Última atualização: 06/05/2026
Organização · Fundação · Fundador · Status · Ideologia
JNIM 2017 Iyad Ag Ghali
Ativo Jihadismo Salafista
O nome oficial da organização é Jama’at Nusrat al-Islam wal-Muslimin, que em língua árabe significa “Grupo de Apoio ao Islã e aos Muçulmanos”.
JNIM, GSIM (do francês Groupe de soutien à l’islam et aux musulmans), GNIM, NIM.
O grupo foi fundado formalmente em 2 de março de 2017. A organização resultou da fusão e coalizão de quatro facções extremistas que já atuavam na região do Sahel: o Ansar Dine, a Frente de Libertação do Macina (FLM ou Katiba Macina), o grupo Al-Mourabitoun e a vertente do Saara da Al-Qaeda no Magrebe Islâmico (AQIM).
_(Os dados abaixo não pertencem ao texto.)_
/-- A host read goes on with the words of its next beat; its bytes are returned with the last, EP set where a word was
uncorrectable (R274, R329). -/
def State.hostRead (s : State) (errs : List (Nat × Flaw)) (bank : Nat) (x : HostAcc) (rest : List HostAcc) : State :=
  let b := x.addr / 64 + x.done
  let lo := max (8 * b) (x.addr / 8)
  let hi := min (8 * b + 8) ((x.addr + x.len + 7) / 8)
  let r : List Byte × Bool × State := (List.range (hi - lo)).foldl (fun acc i =>
    let w := acc.2.2.readB errs (lo + i)
    (acc.1 ++ leBytes 8 w.2.1.toNat, acc.2.1 || w.1 == .uncorr, w.2.2)) (x.got, x.ep, s)
  if x.done + 1 < x.beats then r.2.2.setHostWaits bank ({ x with done := x.done + 1, got := r.1, ep := r.2.1 } :: rest)
  else (r.2.2.leaveHost bank rest).emit (.cpl ((r.1.drop (x.addr % 8)).take x.len) r.2.1)

/-- A host write goes on with its next beat. -/
def State.hostWrite (s : State) (errs : List (Nat × Flaw)) (bank : Nat) (x : HostAcc) (rest : List HostAcc) : State :=
  let t := s.hostBeat errs x.poisoned x.addr x.data (x.addr / 64 + x.done)
  if x.done + 1 < x.beats then t.setHostWaits bank ({ x with done := x.done + 1 } :: rest) else t.leaveHost bank rest

/-- A host access that waits ends unperformed: a read completes with a Completer Abort, a posted write is discarded (R356, R364,
R537). -/
def State.endHost (s : State) (bank : Nat) (x : HostAcc) (rest : List HostAcc) : State :=
  let t := s.leaveHost bank rest
  if x.write then t else t.emit .cplAbort

/-- Every host access that waits ends unperformed, posted writes counted where a fence of M discards them (R356, R364). -/
def State.endHosts (s : State) (fenced : Bool) : State :=
  s.mem.host.foldl (fun t e => (e.2.foldl (fun u x =>
    (if fenced ∧ x.write = true then u.incF F.VL_ABORT_HOST else u).endHost e.1 x []) t)) s

/-- Port B of a bank, where it is free, carries the next beat of the host accesses that wait for it, in their order (R280, R282). -/
def State.serveHost (s : State) (errs : List (Nat × Flaw)) (bank : Nat) : State :=
  match s.hostWaits bank with
  | x :: rest =>
    if s.portBFree bank = false then s
    else
      let t := s.usePortB bank 1
      if x.write then t.hostWrite errs bank x rest else t.hostRead errs bank x rest
  | [] => s

/-- The host's oldest access to a bank has waited 1,024 MEM cycles and is no younger than any push of the controller's (R282). -/
def State.hostAged (s : State) (bank : Nat) : Bool :=
  match s.hostWaits bank with
  | x :: _ => decide (4096 ≤ 5 * (s.tl.fc - x.since)) && s.mem.writes.all (fun r => r.queue / 1024 != bank || decide (x.since ≤ r.since))
  | [] => false

/-- An access through BAR2 is accepted: port B serves it in this MEM cycle where it is free and nothing goes before it, else in a
later one (R274, R282). -/
def State.acceptHost (s : State) (errs : List (Nat × Flaw)) (x : HostAcc) : State :=
  let bank := x.addr / 2 ^ 23
  let t := (s.modMem (fun m => { m with hostSeq := m.hostSeq + 1 })).setHostWaits bank (s.hostWaits bank ++ [{ x with seq := s.mem.hostSeq }])
  if (s.nextWrite bank).isSome then t else t.serveHost errs bank

/-- A fresh host access. -/
def State.newHost (s : State) (write : Bool) (addr len : Nat) (data : List (Option Byte)) (poisoned : Bool) : HostAcc :=
  { seq := 0, write := write, addr := addr, len := len, data := data, poisoned := poisoned, done := 0, got := [], ep := false, since := s.tl.fc }

/-- BAR2_READ (R274, R329): the access is accepted, and its bytes are returned once port B has carried its beats. -/
def execBar2Read (vf : Option (Fin 32)) (off len : Nat) (errs : List (Nat × Flaw)) (s : State) : Host.Outcome State Fault Refusal :=
  match s.bar2At vf off len with
  | some a =>
    if s.hostPathDown then ok { s with reply := .abort }
    else ok { s.acceptHost errs (s.newHost false a len [] false) with reply := .done }
  | none => ok { s with reply := .abort }

/-- BAR2_WRITE (R274, R275, R284, R286): a posted write of the host through port B. -/
def execBar2Write (vf : Option (Fin 32)) (off : Nat) (data : List (Option Byte)) (poisoned : Bool) (errs : List (Nat × Flaw))
    (s : State) : Host.Outcome State Fault Refusal :=
  match s.bar2At vf off data.length with
  | some a =>
    if s.hostPathDown then
      ok { (if s.closed 0 ∧ s.pwr.stable = true then s.incF F.VL_ABORT_HOST else s) with reply := .abort }
    else ok { s.acceptHost errs (s.newHost true a data.length data poisoned) with reply := .done }
  | none => ok { s with reply := .abort }

/-- COLLIDED_REWRITE (R286, R312): a beat of a bank's queue controller, or of replay, that has collided is written again in its next
port-B cycle. -/
def execCollidedRewrite (bank : Fin 32) (s : State) : Host.Outcome State Fault Refusal :=
  onlyIf ((match s.nextWrite bank.val with | some r => r.again | none => false) = true) s (s.drainWrites bank.val)

/-! ## MEM cycles (R280, R282, R607) -/

/-- PORT_REQUEST (R276, R278, R281): accepted within the port's limits, and judged where no fence stops it. -/
def execPortRequest (layer : Fin 4) (port : Fin 32) (x : MemReq) (s : State) : Host.Outcome State Fault Refusal :=
  let toMem := if x.write then x.beats else 0
  let fromMem := if x.write then 0 else x.beats
  onlyIf (reqFormed x = true ∧ s.portTakes layer port toMem fromMem = true) s
    (s.enter layer port (s.newReq layer x (inDram x.addr)) toMem fromMem)

/-- The memory layer performs what it has accepted: M runs, its fence OPEN or draining (Table 13-3). -/
def State.memRuns (s : State) : Bool := nbits s.pwr.held 0 1 == 0 && nbits s.pwr.dark 0 1 == 0 && decide (s.phase 0 ≤ 1)

/-- Port B of a bank in a MEM cycle: a beat that is written again, the queue controller's requests and pushes, replay's, then the
host; but a host access that has waited 1,024 MEM cycles goes before younger ones (R282, R286). -/
def State.portBCycle (s : State) (errs : List (Nat × Flaw)) (c id : Nat) : State :=
  if s.hostAged c then s.serveHost errs c
  else
    let again := match s.nextWrite c with | some r => r.again | none => false
    let t := ((if again then s.drainWrites c else s).queueCycle errs c id).dmaQueue errs c
    (t.drainWrites c).serveHost errs c

/-- A maintenance operation reaches a set of a slice (R292): 0 FLUSH, 1 FLUSHINV, 2 INVALIDATE. A failed base link carries no
write-back, so that what is dirty stays (R356). -/
def State.cmoSet (s : State) (op base : Nat) : State :=
  ((s.mem.lines.filter (fun e => decide (base ≤ e.1 ∧ e.1 < base + 16) && (op == 2 || !s.baseDead || !e.2.dirty))).map (fun e => e.1)).foldl (fun t l =>
    if op = 0 then t.cleanLine l else if op = 1 then t.evict l else t.dropLine l) s

/-- The slice an operation has reached passes one of its sets in each of its MEM cycles, waiting for a channel in
self-refresh (R292, R412). -/
def State.cmoCycle (s : State) (u : Nat) : State :=
  let back := s.mem.cmoOp != 2 && (List.range 16).any (fun w => s.backWaits (16 * s.mem.cmoAt + w))
  if s.b F.MEM_CMO_BUSY ∧ s.mem.cmoAt / 4096 + 32 = u ∧ back = false then
    (s.cmoSet s.mem.cmoOp (16 * s.mem.cmoAt)).modMem (fun m => { m with cmoAt := m.cmoAt + 1 })
  else s

/-- PERFORM_CYCLE (R280, R282, R607): port A and port B of a bank, or a slice, in one MEM cycle of the present fc. -/
def execPerformCycle (u : Fin 48) (c : Fin 5) (errs : List (Nat × Flaw)) (s : State) : Host.Outcome State Fault Refusal :=
  let id := 5 * s.tl.fc + c.val
  onlyIf (s.tl.running = true ∧ cycPhase c.val = s.sched % 4 ∧ (s.slow && c.val == 0) = false ∧ (s.cyc u.val).id ≤ id ∧ s.memRuns = true) s
    (let t := ((s.openCyc u.val id).serve u.val id errs).dmaBeat errs u.val
     if u.val < 32 then t.portBCycle errs u.val id else t.cmoCycle u.val)

/-- Beats of data a response brings its port. -/
def Req.respBeats (r : Req) : Nat := if r.returnsData then r.beats else 0

/-- PORT_RESPONSE (R276, R277, R279): the oldest response of a port is presented from its fc on, within the five beats of its
window; at a die that is itself in reset it is absorbed (R361). -/
def execPortResponse (layer : Fin 4) (port : Fin 32) (s : State) : Host.Outcome State Fault Refusal :=
  let key := portKey layer port
  let p := s.portNow key
  match p.reqs with
  | r :: rest =>
    match r.due with
    | some d =>
      let up := s.dieUp (layerDie layer.val)
      let t := (s.setPort key { p with reqs := rest, resp := p.resp + r.respBeats }).settleReq r up
      onlyIf (d ≤ s.tl.fc ∧ p.resp + r.respBeats ≤ s.windowBeats) s (if up then t.emit (.port layer port r) else t)
    | none => .next s
  | [] => .next s
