-- ==== Sys2Proof/Machine/SaenoCore.lean ====
section
/-!
DEFINITION. Sys2Proof/Machine/SaenoCore.lean: the Saeno instructions of chapter 7 that need nothing outside the fabric:
timeline waits, contexts, control flow, arithmetic, events.
-/
namespace Sys2Proof.Machine
open Sys2Proof

/-! ## Program time and timeline waits (R160 to R163, R189 to R191) -/

/-- Distance of a target from a program time, nearest way round the 128 hyperframes (R160). -/
def distance (target now : Nat) : Int :=
  let d : Int := ((target / 2 ^ 34 + 128 - now / 2 ^ 34) % 128 * L : Nat) + (target % 2 ^ 34 : Nat) - (now % 2 ^ 34 : Nat)
  if (64 * L : Nat) ≤ d then d - (128 * L : Nat) else d

/-- A program time advanced by up to one SFN cycle (R190). -/
def advance (t d : Nat) : Nat :=
  let at_ := t % 2 ^ 34 + d
  if at_ < L then t / 2 ^ 34 * 2 ^ 34 + at_ else (t / 2 ^ 34 + 1) % 128 * 2 ^ 34 + (at_ - L)

/-- A timeline wait that finds its target passed (R160 to R162). -/
def State.missed (s : State) (k : Fin 4) (target late : Nat) : State :=
  let t := (((s.modSeq k (fun q => { q with sp := target })).incF (F.SEQ_MISS_COUNT k)).setF (F.SEQ_MISS_LATE k)
      (min late 0xFFFF)).raise (Ev.DEADLINE_MISS k) [(s.seq k).pc, late]
  if s.b (F.SEQ_CTL_MISSFAULT k) then t.issueFault k 0x09 else t.done k 1

/-- A timeline wait on a target, judged in its issue fc (R160). -/
def State.timelineWait (s : State) (k : Fin 4) (target : Nat) : State :=
  let d := distance target (s.seqTime k)
  if L ≤ target % 2 ^ 34 ∨ (L : Int) < d then s.issueFault k 0x05
  else if 1 ≤ d then
    s.modSeq k (fun q => { q with sp := target, mode := .waitTime, wait := .time target (s.tl.fc + d.toNat) true })
  else s.missed k target (1 - d).toNat

/-- WAITAT (R189): a target from the word. -/
def execWaitat (k : Fin 4) (e : Flaw) (target : BitVec 41) (s : State) : Host.Outcome State Fault Refusal :=
  ok (s.issue k e (.waitat k e target) (fun t => t.timelineWait k target.toNat))

/-- WAITATR (R189): a target from two registers. -/
def execWaitatr (k : Fin 4) (e : Flaw) (a b : Fin 32) (s : State) : Host.Outcome State Fault Refusal :=
  ok (s.issue k e (.waitatr k e a b) (fun t =>
    let hi := ((t.seq k).rd b).toNat
    if 512 ≤ hi then t.issueFault k 0x05 else t.timelineWait k (((t.seq k).rd a).toNat + hi * 2 ^ 32)))

/-- WAITREL (R190): a target a count of fc past SP. -/
def execWaitrel (k : Fin 4) (e : Flaw) (o : Opnd) (s : State) : Host.Outcome State Fault Refusal :=
  ok (s.issue k e (.waitrel k e o) (fun t =>
    let d := (t.seq k).opnd o
    if L < d then t.issueFault k 0x05 else t.timelineWait k (advance (t.seq k).sp d)))

/-- ALIGN (R191): the next program time on a grid. -/
def execAlign (k : Fin 4) (e : Flaw) (a : Fin 32) (period : BitVec 34) (s : State) : Host.Outcome State Fault Refusal :=
  ok (s.issue k e (.align k e a period) (fun t =>
    let p := period.toNat
    let off := ((t.seq k).rd a).toNat
    if p ≤ off then t.issueFault k 0x05
    else
      let r := (off + p - t.seqTime k % 2 ^ 34 % p) % p
      t.timelineWait k (advance (t.seqTime k) (if r = 0 then p else r))))

/-- TIMELINE_WAIT_END (R160): the fc of the target is reached. -/
def execTimelineWaitEnd (k : Fin 4) (s : State) : Host.Outcome State Fault Refusal :=
  match (s.seq k).wait with
  | .time _ due met =>
    onlyIf (due ≤ s.tl.fc) s
      (s.modSeq k (fun q => { q.close with mode := .running, wait := .none, due := due, clrFault := q.clrFault || met }))
  | _ => ok s

/-! ## Contexts (R114 to R120, R192 to R195) -/

/-- A plane that may not be refilled: current, or the target of a SWITCH not yet in effect (Table 4-3). -/
def State.planeBusy (s : State) (ly : Fin 4) (j : Fin 8) (p : Fin 4) : Bool :=
  let r := s.region ly j
  r.cur == p || r.nextCur == some p || r.pendSw == some p

/-- PREFETCH (R114, R115, R192). A plane that is busy gives PLANE_BUSY alone, whatever the slot is (log 104). -/
def execPrefetch (k : Fin 4) (e : Flaw) (o : Opnd) (s : State) : Host.Outcome State Fault Refusal :=
  ok (s.issue k e (.prefetch k e o) (fun t =>
    let f := (t.seq k).opnd o
    let j : Fin 8 := Fin.ofNat 8 f
    let p : Fin 4 := Fin.ofNat 4 (f / 8)
    let slot : Fin 32 := Fin.ofNat 32 (f / 32)
    let u :=
      if t.regionTiles k j = [] then t.raise (Ev.SWITCH_REFUSED k) [(t.seq k).pc, j.val, p.val, slot.val]
      else if t.planeBusy k j p then t.raise (Ev.PLANE_BUSY k) [(t.seq k).pc, j.val, p.val, slot.val]
      else if !t.slotOk k j slot then t.raise (Ev.SLOT_INVALID k) [(t.seq k).pc, j.val, p.val, slot.val]
      else t.askRefill k j p slot
    u.done k 1))

/-- The fc that a SWITCH issued now stalls for a refill: n + 8 − m (R118). -/
def State.stallsFor (s : State) (k : Fin 4) (j : Fin 8) (q : Fin 4) : Nat := (s.plane k j q).refillAt + 8 - s.tl.fc

/-- SWITCH (R117 to R119, R192, R193). -/
def execSwitch (k : Fin 4) (e : Flaw) (o : Opnd) (s : State) : Host.Outcome State Fault Refusal :=
  ok (s.issue k e (.switch k e o) (fun t =>
    let f := (t.seq k).opnd o
    let j : Fin 8 := Fin.ofNat 8 f
    let q : Fin 4 := Fin.ofNat 4 (f / 8)
    if t.regionTiles k j = [] then (t.raise (Ev.SWITCH_REFUSED k) [(t.seq k).pc, j.val, q.val]).done k 1
    else if (t.region k j).cur = q then (t.modSeq k (fun x => { x with clrAlt := x.inAlt })).done k 1
    else match (t.plane k j q).st with
      | .valid => ((t.modRegion k j (fun r => { r with nextCur := some q })).modSeq k (fun x =>
          { x with clrAlt := x.inAlt })).done k 1
      | .refilling => (t.modRegion k j (fun r => { r with pendSw := some q })).modSeq k (fun x =>
          { x with mode := if t.stallsFor k j q = 0 then .running else .stall, wait := .stall j q t.tl.fc })
      | _ => ((t.raise (Ev.SWITCH_REFUSED k) [(t.seq k).pc, j.val, q.val]).done k 1).altCond k 1 j.val))

/-- The SWITCH of a layer that waits for a refill: its region and plane, and the fc it issued in. One whose sequencer has meanwhile
been diverted or stopped waits on without it (R170, R179). -/
def State.stalled (s : State) (k : Fin 4) : Option (Fin 8 × Fin 4 × Option Nat) :=
  match (s.seq k).wait with
  | .stall j q since => some (j, q, some since)
  | _ => (List.finRange 8).findSome? (fun j => (s.region k j).pendSw.map (fun q => (j, q, none)))

/-- The sequencer goes on behind its stalled SWITCH from fc `due` on; a STOP that has waited for the stall acts at once (R179). -/
def State.afterStall (s : State) (k : Fin 4) (due : Nat) : State :=
  let t := s.modSeq k (fun x => x.goOn due)
  if (t.seq k).leaving t.tl.fc then t.seqStop k else t

/-- INALT is 0 from the present fc, by a SWITCH whose sequencer no longer waits for it (R165). -/
def Seq.altOver (q : Seq) (fc : Nat) : Seq := { q with inAlt := false, quiet := if q.inAlt && !q.inFault then fc else q.quiet }

/-- A stalled SWITCH takes effect in the present fc (R117, R118): counted as a stall unless it stalled for no fc. -/
def State.stallTaken (s : State) (k : Fin 4) (j : Fin 8) (q : Fin 4) (since : Option Nat) : State :=
  let t := s.makeCurrent k j q
  let u := if since = some ((s.plane k j q).refillAt + 8) then t
    else (t.incF (F.CFG_LR_CNT_STALLS k j.val)).raise (Ev.SWITCH_STALL k) [(s.seq k).pc, j.val, q.val]
  match since with
  | some _ => (u.modSeq k (fun x => { x with clrAlt := x.inAlt })).afterStall k s.tl.fc
  | none => u.modSeq k (fun x => x.altOver s.tl.fc)

/-- A stalled SWITCH is refused in the present fc (R119, R165, R193). -/
def State.stallRefused (s : State) (k : Fin 4) (j : Fin 8) (q : Fin 4) (since : Option Nat) : State :=
  let t := (s.modRegion k j (fun r => { r with pendSw := none })).raise (Ev.SWITCH_REFUSED k) [(s.seq k).pc, j.val, q.val]
  ((if since.isSome then (t.modSeq k (fun x => { x with stallCond := none })).afterStall k (s.tl.fc + 1) else t)).altCond k 1 j.val

/-- The refill that a SWITCH waits for is over: it has read its last beat, and its end has been judged (R114). -/
def State.stallOver (s : State) (k : Fin 4) (j : Fin 8) (q : Fin 4) : Bool :=
  !(s.plane k j q).run && decide ((s.plane k j q).refillAt + 9 ≤ s.tl.fc)

/-- SWITCH_STALL (R118): the refill a SWITCH waits for is over. -/
def execSwitchStall (k : Fin 4) (s : State) : Host.Outcome State Fault Refusal :=
  match s.stalled k with
  | some (j, q, since) =>
    onlyIf (s.stallOver k j q = true) s
      (if (s.plane k j q).st = .valid then s.stallTaken k j q since else s.stallRefused k j q since)
  | none => ok s

/-- An ALT condition that had waited is taken as arising in the present fc; without an ALT entry it is a fault (R165,
R166). -/
def State.takePending (s : State) (k : Fin 4) (reason region : Nat) : State :=
  let q := s.seq k
  match s.vector k 1 with
  | some entry => s.takeAlt k entry reason region s.tl.fc q.wouldIssue
  | none => (s.modSeq k (fun q => { q with altPend := none, stallCond := none })).seqFault k
      (if reason = 1 then 0x0A else 0x0B) q.pc s.tl.fc q.wouldIssue

/-- The ALT condition that is to be taken in an fc: one pending behind a handler in the fc after both handler bits are 0; one
that arose during a stall, in the fc in which the stall ended (R165). -/
def Seq.altDue (q : Seq) (fc : Nat) : Option (Nat × Nat) :=
  if q.mode = .stopped ∨ q.mode = .faulted ∨ q.mode = .stall ∨ q.inAlt = true ∨ q.inFault = true then none
  else match q.stallCond, q.altPend with
    | some c, _ => some c
    | none, some c => if q.quiet + 1 ≤ fc then some c else none
    | none, none => none

/-- PENDING_ALT (R165). -/
def execPendingAlt (k : Fin 4) (s : State) : Host.Outcome State Fault Refusal :=
  match (s.seq k).altDue s.tl.fc with
  | some c => ok (s.takePending k c.1 c.2)
  | none => ok s

/-- FLOPSEL (R194): the override from the next fc. -/
def execFlopsel (k : Fin 4) (e : Flaw) (o : Opnd) (s : State) : Host.Outcome State Fault Refusal :=
  ok (s.issue k e (.flopsel k e o) (fun t =>
    let f := (t.seq k).opnd o
    let j : Fin 8 := Fin.ofNat 8 f
    let r := t.region k j
    let next : Option (Option (Fin 4)) := match f / 32 % 4 with
      | 0 => some (some (Fin.ofNat 4 (f / 8)))
      | 1 => some (some (match r.ovr with | some x => x + 1 | none => 0))
      | 2 => some none
      | _ => none
    (if t.regionTiles k j = [] then t else t.modRegion k j (fun r => { r with ovrNext := next })).done k 1))

/-- The arm of a capture ends without one (R402). -/
def State.captureMissed (s : State) (layer region : Nat) : State :=
  (s.setF F.CFG_CAPSTAT_MISSED 1).raise Ev.CAP_MISSED [layer, region, s.fullTime % 2 ^ 32, s.fullTime / 2 ^ 32]

/-- CAPTURE (R195): asked for in this fc, done at its end; an armed capture of the same fc gives way (R402). -/
def execCapture (k : Fin 4) (e : Flaw) (o : Opnd) (s : State) : Host.Outcome State Fault Refusal :=
  ok (s.issue k e (.capture k e o) (fun t =>
    let f := (t.seq k).opnd o
    let j : Fin 8 := Fin.ofNat 8 f
    let u :=
      if t.regionTiles k j = [] then t
      else if (t.layer k).cap.isSome then t.raise (Ev.CAPTURE_BUSY k) [(t.seq k).pc, j.val]
      else
        let v := match (t.layer k).capReq with
          | some r => t.captureMissed k.val r.region.val
          | none => t
        v.setLayer k { v.layer k with capReq := some { region := j, horn := f / 8 % 2 == 1, host := false } }
    u.done k 1))

/-- REFILL_COMPLETE (R114, R116): from the ninth fc after its start the plane stands filled. A region whose current plane
a restart refills is held from the fc of release if the fill is corrupt (R123). -/
def execRefillComplete (layer : Fin 4) (region : Fin 8) (plane : Fin 4) (errs : List (Nat × Flaw)) (s : State) :
    Host.Outcome State Fault Refusal :=
  onlyIf ((s.plane layer region plane).run = true ∧ (s.plane layer region plane).refillAt + 9 ≤ s.tl.fc) s
    (s.endRefill layer region plane errs)

/-! ## Control flow (R196 to R200) -/

/-- Loop entries a taken branch at their depth leaves (R199). -/
def leaveLoops (depth target : Nat) : List LoopEnt → List LoopEnt
  | [] => []
  | l :: r => if l.depth = depth ∧ (target < l.start ∨ l.last < target) then leaveLoops depth target r else l :: r

/-- A transfer of control to an address, 2 fc after its issue. -/
def State.jump (s : State) (k : Fin 4) (target : Nat) (h : Seq → Seq) : State :=
  s.modSeq k (fun q => { h q with next := target, due := s.tl.fc + 2, mode := .running, wait := .none })

/-- A taken branch (R196, R199). -/
def State.branch (s : State) (k : Fin 4) (target : Nat) : State :=
  s.jump k target (fun q => { q with loops := leaveLoops q.calls.length target q.loops })

/-- BR (R196). -/
def execBr (k : Fin 4) (e : Flaw) (target : BitVec 16) (s : State) : Host.Outcome State Fault Refusal :=
  ok (s.issue k e (.br k e target) (fun t => t.branch k target.toNat))

/-- A branch condition (Table 7-4); none for a reserved one. -/
def Seq.holds (q : Seq) (fc cond : Nat) : Option Bool :=
  match cond with
  | 0x00 => some q.z
  | 0x01 => some !q.z
  | 0x02 => some q.c
  | 0x03 => some !q.c
  | 0x04 => some q.n
  | 0x05 => some !q.n
  | 0x06 => some q.v
  | 0x07 => some !q.v
  | 0x08 => some (q.c && !q.z)
  | 0x09 => some (!q.c || q.z)
  | 0x0A => some (q.n == q.v)
  | 0x0B => some (q.n != q.v)
  | 0x0C => some (!q.z && q.n == q.v)
  | 0x0D => some (q.z || q.n != q.v)
  | _ =>
    if 0x20 ≤ cond ∧ cond < 0x40 then some ((q.inputs fc).getLsbD (cond - 0x20))
    else if 0x40 ≤ cond ∧ cond < 0x60 then some (!(q.inputs fc).getLsbD (cond - 0x40))
    else none

/-- BRC (R196): a reserved condition is no defined instruction (log 6). -/
def execBrc (k : Fin 4) (e : Flaw) (cond : BitVec 8) (target : BitVec 16) (s : State) : Host.Outcome State Fault Refusal :=
  ok (s.issue k e (.brc k e cond target) (fun t =>
    match (t.seq k).holds t.tl.fc cond.toNat with
    | some true => t.branch k target.toNat
    | some false => t.done k 1
    | none => t.issueFault k 0x02))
Após formalizar sua criação, o JNIM imediatamente jurou lealdade à Al-Qaeda central, à AQIM e ao líder do Talibã no Afeganistão.
A sua base primária de atuação concentra-se no Sahel na África Ocidental, mantendo seus grandes redutos de poder no Mali, em Burkina Faso e no Níger. Recentemente, o grupo acelerou uma campanha de expansão em direção ao sul do continente, estabelecendo sua presença e realizando atentados em nações costeiras como o Togo e o Benin.
Iyad Ag Ghali. Ele é o fundador do Ansar Dine e foi nomeado o emir e líder máximo do JNIM desde o nascimento da coalizão. Ao seu lado atua o clérigo radical Amadou Koufa (fundador da Frente de Libertação do Macina), que serve como principal vice-líder e chefe ideológico de grande relevância no Mali.
O JNIM é uma organização fundamentalista fundamentada no Jihadismo Salafista. Intimamente alinhado com o projeto transnacional da Al-Qaeda, o objetivo primário da organização é derrubar os governos seculares e as autoridades formais da África Ocidental para instaurar um estado teocrático regulado rigorosamente pela lei islâmica (Sharia).
O discurso principal foca na erradicação de qualquer força ocidental na região do Sahel, autoproclamando-se uma alternativa de governança contra governos locais considerados corruptos e falhos. Visando atrair recrutas, o JNIM se apropria deliberadamente de ressentimentos locais e divisões étnicas, explorando particularmente o sentimento de marginalização das comunidades tuaregues e fulanis. O grupo usa execuções e abusos praticados pelo Estado contra essas etnias para justificar a sua “jihad” e se promover como o verdadeiro defensor dos muçulmanos locais.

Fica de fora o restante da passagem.